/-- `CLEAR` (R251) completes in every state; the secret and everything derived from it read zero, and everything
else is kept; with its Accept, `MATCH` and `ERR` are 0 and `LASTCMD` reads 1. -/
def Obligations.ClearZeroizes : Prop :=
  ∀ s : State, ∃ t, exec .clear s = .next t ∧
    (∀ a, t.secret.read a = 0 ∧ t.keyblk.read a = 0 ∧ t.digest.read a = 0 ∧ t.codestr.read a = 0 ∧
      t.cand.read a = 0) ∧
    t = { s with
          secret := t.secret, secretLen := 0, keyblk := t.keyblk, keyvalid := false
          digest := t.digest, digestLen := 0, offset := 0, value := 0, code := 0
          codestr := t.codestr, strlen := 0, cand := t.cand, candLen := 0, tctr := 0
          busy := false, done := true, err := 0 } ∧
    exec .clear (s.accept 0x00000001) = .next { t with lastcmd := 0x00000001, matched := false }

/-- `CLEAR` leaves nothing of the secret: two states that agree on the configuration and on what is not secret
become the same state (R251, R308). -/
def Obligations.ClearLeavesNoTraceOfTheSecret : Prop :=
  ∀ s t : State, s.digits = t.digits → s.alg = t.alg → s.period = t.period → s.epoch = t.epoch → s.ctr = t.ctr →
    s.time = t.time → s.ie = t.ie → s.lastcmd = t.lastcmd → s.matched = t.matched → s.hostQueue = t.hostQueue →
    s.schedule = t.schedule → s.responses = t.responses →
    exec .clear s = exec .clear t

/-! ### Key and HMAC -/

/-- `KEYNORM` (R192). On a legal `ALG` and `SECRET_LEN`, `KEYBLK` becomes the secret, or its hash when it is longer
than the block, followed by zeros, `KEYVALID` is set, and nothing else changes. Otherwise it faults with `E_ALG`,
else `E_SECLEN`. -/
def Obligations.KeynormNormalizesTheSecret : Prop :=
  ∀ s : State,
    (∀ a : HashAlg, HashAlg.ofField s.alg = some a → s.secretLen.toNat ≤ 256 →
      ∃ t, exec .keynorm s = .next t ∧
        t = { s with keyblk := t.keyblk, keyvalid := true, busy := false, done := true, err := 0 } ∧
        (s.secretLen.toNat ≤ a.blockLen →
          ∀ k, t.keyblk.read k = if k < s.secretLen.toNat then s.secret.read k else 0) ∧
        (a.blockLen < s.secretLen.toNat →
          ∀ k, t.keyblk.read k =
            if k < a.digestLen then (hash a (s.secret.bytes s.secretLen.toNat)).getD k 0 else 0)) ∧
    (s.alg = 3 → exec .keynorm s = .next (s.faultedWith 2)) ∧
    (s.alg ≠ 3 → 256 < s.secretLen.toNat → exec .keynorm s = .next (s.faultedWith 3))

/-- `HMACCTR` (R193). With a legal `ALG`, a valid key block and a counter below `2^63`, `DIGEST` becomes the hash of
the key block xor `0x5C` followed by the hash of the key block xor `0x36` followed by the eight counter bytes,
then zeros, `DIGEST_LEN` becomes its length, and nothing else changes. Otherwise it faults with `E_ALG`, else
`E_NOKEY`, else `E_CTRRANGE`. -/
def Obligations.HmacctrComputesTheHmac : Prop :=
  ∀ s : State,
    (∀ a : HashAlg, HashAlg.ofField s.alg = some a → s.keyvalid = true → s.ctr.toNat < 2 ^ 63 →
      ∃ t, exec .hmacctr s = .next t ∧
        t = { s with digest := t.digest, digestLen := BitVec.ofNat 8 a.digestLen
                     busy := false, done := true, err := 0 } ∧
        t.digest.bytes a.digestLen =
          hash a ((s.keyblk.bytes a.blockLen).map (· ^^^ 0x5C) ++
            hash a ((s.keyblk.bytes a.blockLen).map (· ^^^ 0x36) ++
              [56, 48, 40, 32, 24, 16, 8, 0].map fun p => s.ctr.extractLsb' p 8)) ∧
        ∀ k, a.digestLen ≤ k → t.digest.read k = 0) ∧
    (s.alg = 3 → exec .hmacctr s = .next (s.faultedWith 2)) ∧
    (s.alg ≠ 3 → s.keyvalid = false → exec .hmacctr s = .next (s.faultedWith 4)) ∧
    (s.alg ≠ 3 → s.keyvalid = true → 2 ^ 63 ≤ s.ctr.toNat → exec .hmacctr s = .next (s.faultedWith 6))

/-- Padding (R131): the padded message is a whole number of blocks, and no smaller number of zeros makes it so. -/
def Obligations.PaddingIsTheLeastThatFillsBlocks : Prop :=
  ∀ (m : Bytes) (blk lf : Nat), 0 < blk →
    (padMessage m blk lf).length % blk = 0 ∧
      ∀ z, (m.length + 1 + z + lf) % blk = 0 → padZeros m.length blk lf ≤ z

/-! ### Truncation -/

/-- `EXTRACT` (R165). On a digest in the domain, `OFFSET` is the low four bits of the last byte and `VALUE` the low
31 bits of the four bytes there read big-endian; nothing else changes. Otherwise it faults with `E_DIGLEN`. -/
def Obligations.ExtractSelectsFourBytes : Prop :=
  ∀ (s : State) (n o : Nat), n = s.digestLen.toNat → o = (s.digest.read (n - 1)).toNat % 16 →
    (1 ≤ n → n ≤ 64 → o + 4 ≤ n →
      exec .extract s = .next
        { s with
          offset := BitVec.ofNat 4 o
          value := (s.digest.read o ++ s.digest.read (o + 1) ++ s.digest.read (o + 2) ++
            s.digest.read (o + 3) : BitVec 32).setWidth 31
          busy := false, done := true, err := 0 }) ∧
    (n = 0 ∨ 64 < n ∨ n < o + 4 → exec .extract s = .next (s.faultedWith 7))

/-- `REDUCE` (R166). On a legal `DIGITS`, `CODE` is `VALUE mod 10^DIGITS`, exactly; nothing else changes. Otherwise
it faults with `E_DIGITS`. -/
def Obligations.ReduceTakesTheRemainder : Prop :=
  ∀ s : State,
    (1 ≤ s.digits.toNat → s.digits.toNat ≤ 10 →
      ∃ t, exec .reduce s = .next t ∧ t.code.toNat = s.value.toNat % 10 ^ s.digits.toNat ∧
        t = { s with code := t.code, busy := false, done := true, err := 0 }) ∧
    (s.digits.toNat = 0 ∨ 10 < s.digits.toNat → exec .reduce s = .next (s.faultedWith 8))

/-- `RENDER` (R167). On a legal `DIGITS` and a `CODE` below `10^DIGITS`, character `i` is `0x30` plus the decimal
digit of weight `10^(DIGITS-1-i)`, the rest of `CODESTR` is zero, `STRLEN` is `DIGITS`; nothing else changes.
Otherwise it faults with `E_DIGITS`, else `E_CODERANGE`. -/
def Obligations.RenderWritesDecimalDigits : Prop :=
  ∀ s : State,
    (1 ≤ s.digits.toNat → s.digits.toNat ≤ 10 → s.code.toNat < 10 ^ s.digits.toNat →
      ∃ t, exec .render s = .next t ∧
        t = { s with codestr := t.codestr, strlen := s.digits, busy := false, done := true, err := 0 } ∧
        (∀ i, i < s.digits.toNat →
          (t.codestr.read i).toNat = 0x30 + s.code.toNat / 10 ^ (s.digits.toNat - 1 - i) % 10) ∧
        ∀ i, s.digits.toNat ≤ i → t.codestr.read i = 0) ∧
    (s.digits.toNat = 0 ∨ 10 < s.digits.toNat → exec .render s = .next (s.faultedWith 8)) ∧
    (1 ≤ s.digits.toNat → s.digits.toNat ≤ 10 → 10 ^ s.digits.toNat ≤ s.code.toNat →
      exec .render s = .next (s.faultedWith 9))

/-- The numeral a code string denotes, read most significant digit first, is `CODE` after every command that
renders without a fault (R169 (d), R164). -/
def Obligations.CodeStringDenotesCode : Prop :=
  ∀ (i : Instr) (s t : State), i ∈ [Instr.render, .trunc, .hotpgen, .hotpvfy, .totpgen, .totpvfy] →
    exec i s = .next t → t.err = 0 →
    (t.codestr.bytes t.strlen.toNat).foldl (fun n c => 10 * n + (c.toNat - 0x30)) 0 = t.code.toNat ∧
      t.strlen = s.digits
================
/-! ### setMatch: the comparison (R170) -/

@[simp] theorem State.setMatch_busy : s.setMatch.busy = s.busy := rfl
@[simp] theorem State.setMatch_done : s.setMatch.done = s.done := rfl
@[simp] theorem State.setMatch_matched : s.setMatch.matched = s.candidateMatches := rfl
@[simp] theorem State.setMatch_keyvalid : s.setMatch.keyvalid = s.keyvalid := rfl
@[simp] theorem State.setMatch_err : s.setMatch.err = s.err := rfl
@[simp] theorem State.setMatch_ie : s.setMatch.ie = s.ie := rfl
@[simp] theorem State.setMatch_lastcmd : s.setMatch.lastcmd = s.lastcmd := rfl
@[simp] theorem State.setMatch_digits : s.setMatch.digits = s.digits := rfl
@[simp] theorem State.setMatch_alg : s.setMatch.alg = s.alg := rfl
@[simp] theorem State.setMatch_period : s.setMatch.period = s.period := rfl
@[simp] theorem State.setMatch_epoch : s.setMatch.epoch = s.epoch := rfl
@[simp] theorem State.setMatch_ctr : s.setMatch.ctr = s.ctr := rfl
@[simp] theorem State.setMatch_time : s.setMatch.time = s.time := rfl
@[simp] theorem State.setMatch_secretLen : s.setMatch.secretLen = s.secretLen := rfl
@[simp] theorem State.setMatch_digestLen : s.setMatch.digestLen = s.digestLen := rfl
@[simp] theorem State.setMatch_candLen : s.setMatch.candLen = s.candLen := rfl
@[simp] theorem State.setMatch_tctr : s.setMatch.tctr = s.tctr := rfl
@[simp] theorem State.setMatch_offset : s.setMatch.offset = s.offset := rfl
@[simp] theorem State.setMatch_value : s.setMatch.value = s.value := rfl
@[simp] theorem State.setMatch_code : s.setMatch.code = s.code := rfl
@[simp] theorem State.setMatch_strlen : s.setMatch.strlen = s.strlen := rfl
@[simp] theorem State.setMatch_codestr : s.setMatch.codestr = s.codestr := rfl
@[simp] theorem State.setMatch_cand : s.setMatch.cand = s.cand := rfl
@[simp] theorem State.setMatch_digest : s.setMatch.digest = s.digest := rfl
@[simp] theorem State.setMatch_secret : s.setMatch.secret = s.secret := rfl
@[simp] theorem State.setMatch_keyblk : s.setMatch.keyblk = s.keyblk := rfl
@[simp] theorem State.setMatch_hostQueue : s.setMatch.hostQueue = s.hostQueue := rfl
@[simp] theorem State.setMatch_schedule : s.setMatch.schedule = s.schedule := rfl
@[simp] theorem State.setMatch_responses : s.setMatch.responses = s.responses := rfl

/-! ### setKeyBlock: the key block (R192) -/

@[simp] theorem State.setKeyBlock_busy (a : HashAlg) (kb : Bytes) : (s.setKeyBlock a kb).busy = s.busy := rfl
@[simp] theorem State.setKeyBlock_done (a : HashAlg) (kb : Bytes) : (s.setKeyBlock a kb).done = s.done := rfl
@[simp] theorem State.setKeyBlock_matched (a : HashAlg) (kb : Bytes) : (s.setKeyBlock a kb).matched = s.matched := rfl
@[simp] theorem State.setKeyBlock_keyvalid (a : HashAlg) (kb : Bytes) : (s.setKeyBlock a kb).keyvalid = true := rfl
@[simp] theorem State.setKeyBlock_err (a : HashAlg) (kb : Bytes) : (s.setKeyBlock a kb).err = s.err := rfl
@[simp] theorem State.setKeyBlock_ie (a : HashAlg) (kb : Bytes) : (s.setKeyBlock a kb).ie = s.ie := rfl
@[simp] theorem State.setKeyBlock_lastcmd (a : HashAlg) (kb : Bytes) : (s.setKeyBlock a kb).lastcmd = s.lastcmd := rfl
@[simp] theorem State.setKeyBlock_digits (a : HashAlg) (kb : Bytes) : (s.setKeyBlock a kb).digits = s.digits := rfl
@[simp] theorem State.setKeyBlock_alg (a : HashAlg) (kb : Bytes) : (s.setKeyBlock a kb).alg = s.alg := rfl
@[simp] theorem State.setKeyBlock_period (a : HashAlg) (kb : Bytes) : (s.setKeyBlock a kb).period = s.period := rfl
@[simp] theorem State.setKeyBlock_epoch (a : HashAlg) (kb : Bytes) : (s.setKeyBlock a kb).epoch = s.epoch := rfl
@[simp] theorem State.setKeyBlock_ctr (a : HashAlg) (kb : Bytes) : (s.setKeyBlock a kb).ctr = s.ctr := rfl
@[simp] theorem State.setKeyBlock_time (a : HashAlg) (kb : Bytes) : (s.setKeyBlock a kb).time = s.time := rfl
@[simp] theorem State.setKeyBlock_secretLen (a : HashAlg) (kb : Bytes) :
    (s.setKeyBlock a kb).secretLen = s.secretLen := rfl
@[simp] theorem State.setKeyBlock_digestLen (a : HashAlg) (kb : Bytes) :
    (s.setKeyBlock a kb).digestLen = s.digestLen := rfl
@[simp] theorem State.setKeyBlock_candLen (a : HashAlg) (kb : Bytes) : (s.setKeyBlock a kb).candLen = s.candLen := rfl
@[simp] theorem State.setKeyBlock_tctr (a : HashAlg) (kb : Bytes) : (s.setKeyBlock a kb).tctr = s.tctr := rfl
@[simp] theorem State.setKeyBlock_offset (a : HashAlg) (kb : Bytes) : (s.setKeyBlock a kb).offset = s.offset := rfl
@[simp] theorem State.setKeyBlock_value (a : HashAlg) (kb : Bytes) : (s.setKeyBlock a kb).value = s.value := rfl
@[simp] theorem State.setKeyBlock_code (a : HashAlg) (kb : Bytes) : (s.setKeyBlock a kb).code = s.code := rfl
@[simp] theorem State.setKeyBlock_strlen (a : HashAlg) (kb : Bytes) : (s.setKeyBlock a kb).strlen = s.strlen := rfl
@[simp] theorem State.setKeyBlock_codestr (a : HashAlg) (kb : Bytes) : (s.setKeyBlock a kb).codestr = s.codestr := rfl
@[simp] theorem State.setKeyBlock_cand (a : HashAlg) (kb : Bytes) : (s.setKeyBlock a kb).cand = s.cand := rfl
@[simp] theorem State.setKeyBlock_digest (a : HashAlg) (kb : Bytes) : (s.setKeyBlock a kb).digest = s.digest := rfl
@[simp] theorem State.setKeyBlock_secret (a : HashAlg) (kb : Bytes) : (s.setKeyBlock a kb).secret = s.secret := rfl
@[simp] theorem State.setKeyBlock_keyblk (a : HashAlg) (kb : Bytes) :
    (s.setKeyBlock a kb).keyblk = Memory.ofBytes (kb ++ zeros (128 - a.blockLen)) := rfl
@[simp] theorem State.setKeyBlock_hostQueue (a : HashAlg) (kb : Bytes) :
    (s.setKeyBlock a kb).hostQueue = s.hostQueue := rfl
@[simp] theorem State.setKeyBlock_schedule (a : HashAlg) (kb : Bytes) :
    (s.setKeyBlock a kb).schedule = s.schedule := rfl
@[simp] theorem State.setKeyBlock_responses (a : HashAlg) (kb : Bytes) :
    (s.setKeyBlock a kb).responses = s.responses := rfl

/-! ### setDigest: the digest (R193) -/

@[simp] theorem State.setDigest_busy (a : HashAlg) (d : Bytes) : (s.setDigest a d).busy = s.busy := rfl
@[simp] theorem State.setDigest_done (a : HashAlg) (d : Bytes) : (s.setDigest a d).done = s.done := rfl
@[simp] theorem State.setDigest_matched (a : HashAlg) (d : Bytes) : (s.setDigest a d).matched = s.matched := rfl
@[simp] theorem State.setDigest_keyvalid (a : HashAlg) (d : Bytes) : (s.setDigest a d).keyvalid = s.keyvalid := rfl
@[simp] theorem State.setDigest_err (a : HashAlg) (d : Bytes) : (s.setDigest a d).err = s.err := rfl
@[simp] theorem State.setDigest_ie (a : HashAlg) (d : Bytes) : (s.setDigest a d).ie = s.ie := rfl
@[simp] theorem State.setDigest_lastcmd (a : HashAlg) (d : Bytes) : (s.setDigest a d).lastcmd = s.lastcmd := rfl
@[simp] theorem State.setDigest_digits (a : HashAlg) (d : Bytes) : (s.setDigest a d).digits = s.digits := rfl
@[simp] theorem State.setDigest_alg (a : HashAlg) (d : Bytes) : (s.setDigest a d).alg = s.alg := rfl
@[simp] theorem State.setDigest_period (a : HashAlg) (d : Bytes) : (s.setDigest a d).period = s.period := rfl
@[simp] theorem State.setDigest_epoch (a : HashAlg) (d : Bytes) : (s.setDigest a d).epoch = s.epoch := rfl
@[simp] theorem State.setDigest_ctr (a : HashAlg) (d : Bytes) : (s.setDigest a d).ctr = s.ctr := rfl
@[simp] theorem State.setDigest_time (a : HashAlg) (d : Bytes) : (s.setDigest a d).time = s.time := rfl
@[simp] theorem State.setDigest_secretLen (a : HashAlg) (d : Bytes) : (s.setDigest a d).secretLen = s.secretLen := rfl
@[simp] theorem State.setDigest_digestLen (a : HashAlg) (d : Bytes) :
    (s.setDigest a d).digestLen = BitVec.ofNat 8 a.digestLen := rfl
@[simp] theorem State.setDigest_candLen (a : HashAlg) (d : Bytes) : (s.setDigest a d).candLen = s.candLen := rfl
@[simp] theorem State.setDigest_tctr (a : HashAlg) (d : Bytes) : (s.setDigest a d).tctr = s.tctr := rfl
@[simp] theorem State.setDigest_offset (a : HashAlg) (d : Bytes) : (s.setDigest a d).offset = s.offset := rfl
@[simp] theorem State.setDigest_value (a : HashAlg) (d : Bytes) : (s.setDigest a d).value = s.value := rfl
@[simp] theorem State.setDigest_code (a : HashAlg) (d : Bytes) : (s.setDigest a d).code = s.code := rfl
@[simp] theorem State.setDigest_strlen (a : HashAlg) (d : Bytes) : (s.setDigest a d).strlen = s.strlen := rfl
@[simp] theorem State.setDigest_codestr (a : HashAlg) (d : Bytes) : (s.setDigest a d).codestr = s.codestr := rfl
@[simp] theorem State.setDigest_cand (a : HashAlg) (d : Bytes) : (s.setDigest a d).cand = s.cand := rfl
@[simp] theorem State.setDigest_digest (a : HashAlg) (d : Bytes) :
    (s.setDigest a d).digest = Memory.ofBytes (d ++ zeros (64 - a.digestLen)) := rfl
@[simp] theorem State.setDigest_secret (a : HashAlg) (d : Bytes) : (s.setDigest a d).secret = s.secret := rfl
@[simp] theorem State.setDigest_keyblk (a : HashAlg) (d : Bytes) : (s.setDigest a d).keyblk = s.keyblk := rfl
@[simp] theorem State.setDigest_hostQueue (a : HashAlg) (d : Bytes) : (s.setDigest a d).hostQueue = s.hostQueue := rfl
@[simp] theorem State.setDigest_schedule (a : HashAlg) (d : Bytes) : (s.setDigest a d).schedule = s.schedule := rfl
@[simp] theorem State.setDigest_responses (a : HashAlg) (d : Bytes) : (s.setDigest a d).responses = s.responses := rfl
================
Task directions: Using the entries above, output exactly the lines between the line holding "(s.digits.toNat = 0 ∨ 10 < s.digits.toNat → exec .render" and the line holding "renders without a fault (R169 (d), R164). -/", end lines included, and nothing more.

Exercise response:
    (s.digits.toNat = 0 ∨ 10 < s.digits.toNat → exec .render s = .next (s.faultedWith 8)) ∧
    (1 ≤ s.digits.toNat → s.digits.toNat ≤ 10 → 10 ^ s.digits.toNat ≤ s.code.toNat →
      exec .render s = .next (s.faultedWith 9))

/-- The numeral a code string denotes, read most significant digit first, is `CODE` after every command that
renders without a fault (R169 (d), R164). -/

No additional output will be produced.